Fifty-seven owners of residences in the vicinity, including Alexander Hamilton, immediately sent a letter of protest to the Common Council, stating that the burial ground would “lie in the neighborhood of a number of Citizens who have at great expense erected dwellings on the adjacent lots for the health and accommodation of their families during the summer season, and who, if the above design be carried into execution, must either abandon their seats or submit to the disagreeable sensations arising from an unavoidable view of and close situation to a burial place of this description destined for the victims of contagion.” The petitioners offered to buy another piece of land in exchange for the planned site, but their proposal was denied. The city proceeded with preparing the new burial ground, bounded by Greenwich Lane on the north, Fourth street on the south, Wooster Street on the east, and Minetta Creek (which ran southwest from the foot of Fifth Avenue to the corner of MacDougal and Fourth streets) on the west.
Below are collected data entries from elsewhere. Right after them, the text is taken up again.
-- ==== Sys2Proof/Laws/PerInstr.lean ====
section
/-! SUPPORT. The family of laws stated once for every command: the fields of its word (30_encoding.md R90, R95). -/

/-- The five fields of a command's word are its opcode, its operands and zero in Z. -/
def Sys2Proof.Laws.Fields.Statement (i : Sys2Proof.Instr) : Prop :=
  Sys2Proof.opField (Sys2Proof.encode i) = Sys2Proof.opcodeOf i ∧
  Sys2Proof.aField (Sys2Proof.encode i) = Sys2Proof.aOperand i ∧
  Sys2Proof.bField (Sys2Proof.encode i) = Sys2Proof.bOperand i ∧
  Sys2Proof.zField (Sys2Proof.encode i) = 0#8 ∧
  Sys2Proof.immField (Sys2Proof.encode i) = Sys2Proof.immOperand i

namespace Sys2Proof.Laws.Fields

/-- The law for any command, from the fields of `mkWord`. -/
theorem of_encode (i : Instr) : Statement i :=
  ⟨opField_mkWord .., aField_mkWord .., bField_mkWord .., zField_mkWord .., immField_mkWord ..⟩

theorem nop : Statement .nop := of_encode _
theorem reset : Statement .reset := of_encode _
theorem csrr (csr : BitVec 8) : Statement (.csrr csr) := of_encode _
theorem csrw (csr : BitVec 8) (value : Word) : Statement (.csrw csr value) := of_encode _
theorem pxwr (ch sample : BitVec 8) (row col : BitVec 16) : Statement (.pxwr ch sample row col) := of_encode _
theorem pxrd (ch : BitVec 8) (buf : BitVec 1) (row col : BitVec 16) : Statement (.pxrd ch buf row col) := of_encode _
theorem cpref : Statement .cpref := of_encode _
theorem bopenw : Statement .bopenw := of_encode _
theorem bopenr : Statement .bopenr := of_encode _
theorem bclose : Statement .bclose := of_encode _
theorem putbit (bit : BitVec 1) : Statement (.putbit bit) := of_encode _
theorem putbits (n : BitVec 8) (value : Word) : Statement (.putbits n value) := of_encode _
theorem getbit : Statement .getbit := of_encode _
theorem getbits (n : BitVec 8) : Statement (.getbits n) := of_encode _
theorem genc (n : Word) : Statement (.genc n) := of_encode _
theorem gdec : Statement .gdec := of_encode _
theorem rpush (v : Word) : Statement (.rpush v) := of_encode _
theorem rflush : Statement .rflush := of_encode _
theorem rpop : Statement .rpop := of_encode _
theorem qlevel (ch : BitVec 8) (v : Word) : Statement (.qlevel ch v) := of_encode _
theorem qvalue (ch : BitVec 8) (level : Word) : Statement (.qvalue ch level) := of_encode _
theorem quant (ch : BitVec 8) (v : Word) : Statement (.quant ch v) := of_encode _
theorem ipred (ch : BitVec 8) (row col : BitVec 16) : Statement (.ipred ch row col) := of_encode _
theorem matchBlock (row col : BitVec 16) : Statement (.matchBlock row col) := of_encode _
theorem wrhdr : Statement .wrhdr := of_encode _
theorem rdhdr : Statement .rdhdr := of_encode _
theorem encf : Statement .encf := of_encode _
theorem decf : Statement .decf := of_encode _

end Sys2Proof.Laws.Fields
end

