-- ==== Sys2Proof/Laws/PredFrames.lean ====
section
/-! SUPPORT. Predicted frames: everything that `EncodePred` and `DecodePred` (45_motion.md R207, R208) can do in a
session, block after block in frame-partition order. -/

namespace Sys2Proof.Machine

/-! ### The partition (45_motion.md R200) -/

/-- A sample lies in one block only. -/
theorem block_unique {B b b' i i' : Nat} (hi : i < B) (hi' : i' < B) (h : b * B + i = b' * B + i') : b = b' ∧ i = i' := by
  rcases Nat.lt_trichotomy b b' with h1 | rfl | h1
  · have := Nat.mul_le_mul_right B h1
    rw [Nat.succ_mul] at this; omega
  · exact ⟨rfl, by omega⟩
  · have := Nat.mul_le_mul_right B h1
    rw [Nat.succ_mul] at this; omega

/-- A block of the partition lies inside the frame. -/
theorem block_inside {B n b : Nat} (h : b < n / B) : b * B + B ≤ n := by
  have h1 : (b + 1) * B ≤ n / B * B := Nat.mul_le_mul_right _ h
  have h2 := Nat.div_mul_le_self n B
  rw [Nat.succ_mul] at h1; omega

theorem blockOrder_length (g : Regs) :
    (blockOrder g).length = g.height.toNat / g.blockSize.toNat * (g.width.toNat / g.blockSize.toNat) := by
  unfold blockOrder
  exact flatMap_range_length (fun _ _ => by simp)

theorem blockOrder_getElem? {g : Regs} {br bc : Nat} (hr : br < g.height.toNat / g.blockSize.toNat)
    (hc : bc < g.width.toNat / g.blockSize.toNat) :
    (blockOrder g)[br * (g.width.toNat / g.blockSize.toNat) + bc]? = some (br, bc) := by
  unfold blockOrder
  rw [flatMap_range_getElem? (fun _ _ => by simp) hr hc]
  simp [hc]

theorem mem_blockOrder {g : Regs} {b : Nat × Nat} :
    b ∈ blockOrder g ↔ b.1 < g.height.toNat / g.blockSize.toNat ∧ b.2 < g.width.toNat / g.blockSize.toNat := by
  obtain ⟨br, bc⟩ := b
  simp [blockOrder]

/-- A list in frame-partition order is known by its entries. -/
theorem blockOrder_map_ext {α : Type} {g : Regs} {xs : List α} {F : Nat × Nat → α}
    (hlen : xs.length = g.height.toNat / g.blockSize.toNat * (g.width.toNat / g.blockSize.toNat))
    (h : ∀ br bc, br < g.height.toNat / g.blockSize.toNat → bc < g.width.toNat / g.blockSize.toNat →
      xs[br * (g.width.toNat / g.blockSize.toNat) + bc]? = some (F (br, bc))) :
    xs = (blockOrder g).map F := by
  apply List.ext_getElem?
  intro k
  rcases Nat.lt_or_ge k xs.length with hk | hk
  · rw [hlen] at hk
    have hw : 0 < g.width.toNat / g.blockSize.toNat := Nat.pos_of_ne_zero (fun e => by simp [e] at hk)
    have hr := (Nat.div_lt_iff_lt_mul hw).mpr hk
    have hc := Nat.mod_lt k hw
    have e := Nat.div_add_mod' k (g.width.toNat / g.blockSize.toNat)
    rw [List.getElem?_map, ← e, blockOrder_getElem? hr hc, h _ _ hr hc]; rfl
  · rw [List.getElem?_eq_none hk, List.getElem?_eq_none (by rw [List.length_map, blockOrder_length]; omega)]

/-- The two loops over the blocks collect one datum per block. -/
theorem blocks_collect {D : Type} {f : Nat → Nat → Action Unit} (P : List D → State → Prop) (nr nc : Nat) (s : State)
    (hf : ∀ br bc x xs, br < nr → bc < nc → xs.length = br * nc + bc → P xs x →
      ∃ d t, f br bc x = .ok () t ∧ P (xs ++ [d]) t)
    (h : P [] s) :
    ∃ t xs, forFrom nr 0 (fun br => forFrom nc 0 fun bc => f br bc) s = .ok () t ∧ xs.length = nr * nc ∧ P xs t := by
  obtain ⟨t, e, xs, hlen, hP⟩ := forFrom_invariant (f := fun br => forFrom nc 0 fun bc => f br bc)
    (fun br x => ∃ xs : List D, xs.length = br * nc ∧ P xs x) nr 0 s
    (fun br x _ hbr ⟨xs, hlen, hP⟩ => by
      obtain ⟨t, e, ys, hlen', hP'⟩ := forFrom_invariant (f := f br)
        (fun bc x => ∃ xs : List D, xs.length = br * nc + bc ∧ P xs x) nc 0 x
        (fun bc y _ hbc ⟨ys, hl, hy⟩ => by
          obtain ⟨d, t, e, ht⟩ := hf br bc y ys (by omega) (by omega) hl hy
          exact ⟨t, e, ys ++ [d], by simp [hl]; omega, ht⟩)
        ⟨xs, by simpa using hlen, hP⟩
      exact ⟨t, e, ys, by rw [hlen', Nat.succ_mul]; omega, hP'⟩)
    ⟨[], by simp, h⟩
  exact ⟨t, xs, e, by simpa using hlen, hP⟩

/-! ### Coding -/

/-- What was coded of one block: its best position and its residuals. -/
structure CodedBlock where
  row : Nat
  col : Nat
  residuals : List Int
deriving DecidableEq, Repr

/-- The vector of a coded block. -/
def CodedBlock.vector (d : CodedBlock) (B br bc : Nat) : Int × Int :=
  ((d.col : Int) - (bc * B : Nat), (d.row : Int) - (br * B : Nat))

/-- What holds of one coded block once the frame stands as in `x`; `s` is the state before the frame. -/
def BlockCoded (s x : State) (br bc : Nat) (d : CodedBlock) : Prop :=
  inSearchWindow s.regs (br * s.regs.blockSize.toNat) (bc * s.regs.blockSize.toNat) d.row d.col ∧
  d.residuals.length = s.regs.blockSize.toNat * s.regs.blockSize.toNat * channels s.regs ∧
  (∀ l ∈ d.residuals, l.natAbs ≤ 255) ∧
  (WindowWritten s .cur → WindowWritten s .ref →
    FirstBest s (br * s.regs.blockSize.toNat) (bc * s.regs.blockSize.toNat) d.row d.col ∧
    ∀ i j ch l, i < s.regs.blockSize.toNat → j < s.regs.blockSize.toNat → ch < channels s.regs →
      d.residuals[rasterIndex s.regs.blockSize.toNat (channels s.regs) i j ch]? = some l →
      x.sample .cur (br * s.regs.blockSize.toNat + i) (bc * s.regs.blockSize.toNat + j) ch =
        some (reconstruct s.regs ch ((sampleByte s .ref (d.row + i) (d.col + j) ch).toNat : Int) l) ∧
      l = transmitted s.regs ch
        (((sampleByte s .cur (br * s.regs.blockSize.toNat + i) (bc * s.regs.blockSize.toNat + j) ch).toNat : Int) -
          ((sampleByte s .ref (d.row + i) (d.col + j) ch).toNat : Int)))

/-- What the search picks depends on the block of CUR, on REF and on the registers, the bit buffer apart. -/
theorem firstBest_congr {s x : State} {r0 c0 r1 c1 : Nat}
    (hregs : x.regs = { s.regs with bitcnt := x.regs.bitcnt, bitbuf := x.regs.bitbuf })
    (hcur : ∀ i j ch, i < s.regs.blockSize.toNat → j < s.regs.blockSize.toNat → ch < channels s.regs →
      x.sample .cur (r0 + i) (c0 + j) ch = s.sample .cur (r0 + i) (c0 + j) ch)
    (href : ∀ r c ch, x.sample .ref r c ch = s.sample .ref r c ch) (h : FirstBest x r0 c0 r1 c1) :
    FirstBest s r0 c0 r1 c1 := by
  have hcost : ∀ r c, frameCost x r0 c0 r c = frameCost s r0 c0 r c := fun r c => by
    have hb : x.regs.blockSize = s.regs.blockSize := by rw [hregs]
    have hc : channels x.regs = channels s.regs := by rw [hregs]; rfl
    have hq : squaredMetric x.regs = squaredMetric s.regs := by rw [hregs]; rfl
    unfold frameCost
    rw [hb, hc, hq]
    refine Finset.sum_congr rfl (fun i hi => Finset.sum_congr rfl (fun j hj => Finset.sum_congr rfl (fun ch hch => ?_)))
    rw [Finset.mem_range] at hi hj hch
    have e1 : sampleNat x .cur (r0 + i) (c0 + j) ch = sampleNat s .cur (r0 + i) (c0 + j) ch := by
      unfold sampleNat; rw [hcur i j ch hi hj hch]
    have e2 : sampleNat x .ref (r + i) (c + j) ch = sampleNat s .ref (r + i) (c + j) ch := by
      unfold sampleNat; rw [href]
    rw [e1, e2]
  have hwin : ∀ r c, inSearchWindow x.regs r0 c0 r c ↔ inSearchWindow s.regs r0 c0 r c := fun r c => by
    rw [hregs]; rfl
  unfold FirstBest at *
  simpa only [hcost, hwin] using h

/-- The block of the next command's `g` is the block of the present registers: the bit buffer plays no part. -/
theorem encodeBlock_regs {s x : State} {bs : List Bool} (h : Behind s x bs) :
    encodeBlock x.regs = encodeBlock s.regs := by
  rw [behind_regs h]; rfl

theorem decodeBlock_regs {s x : State} {bs : List Bool} (h : Taken s x bs) :
    decodeBlock x.regs = decodeBlock s.regs := by
  rw [taken_regs h]; rfl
This property forms approximately the eastern two-thirds of today’s Washington Square Park.
By November 1797, the new burial public burial ground was ready—fenced with “good posts and rails” and planted with trees—and the city ordered the keeper to commence interments there instead of at the old Potter’s Field at Madison Square Park. The keeper, who lived in a house in the northeast corner of the seven-acre site, dug graves, maintained the grounds, and performed another important function—protecting the cemetery from grave robbers. During the 18th and 19th centuries, medical students and physicians were in desperate need of cadavers for their training and research; with no mechanism in place to supply them with fresh corpses, they resorted to body snatching—a crime so common that almost every prominent physician in the city confessed to having taken part. They often pilfered remains from the city’s most vulnerable graveyards—the African burial grounds and potter’s fields, where their raids were less likely to arouse public outrage.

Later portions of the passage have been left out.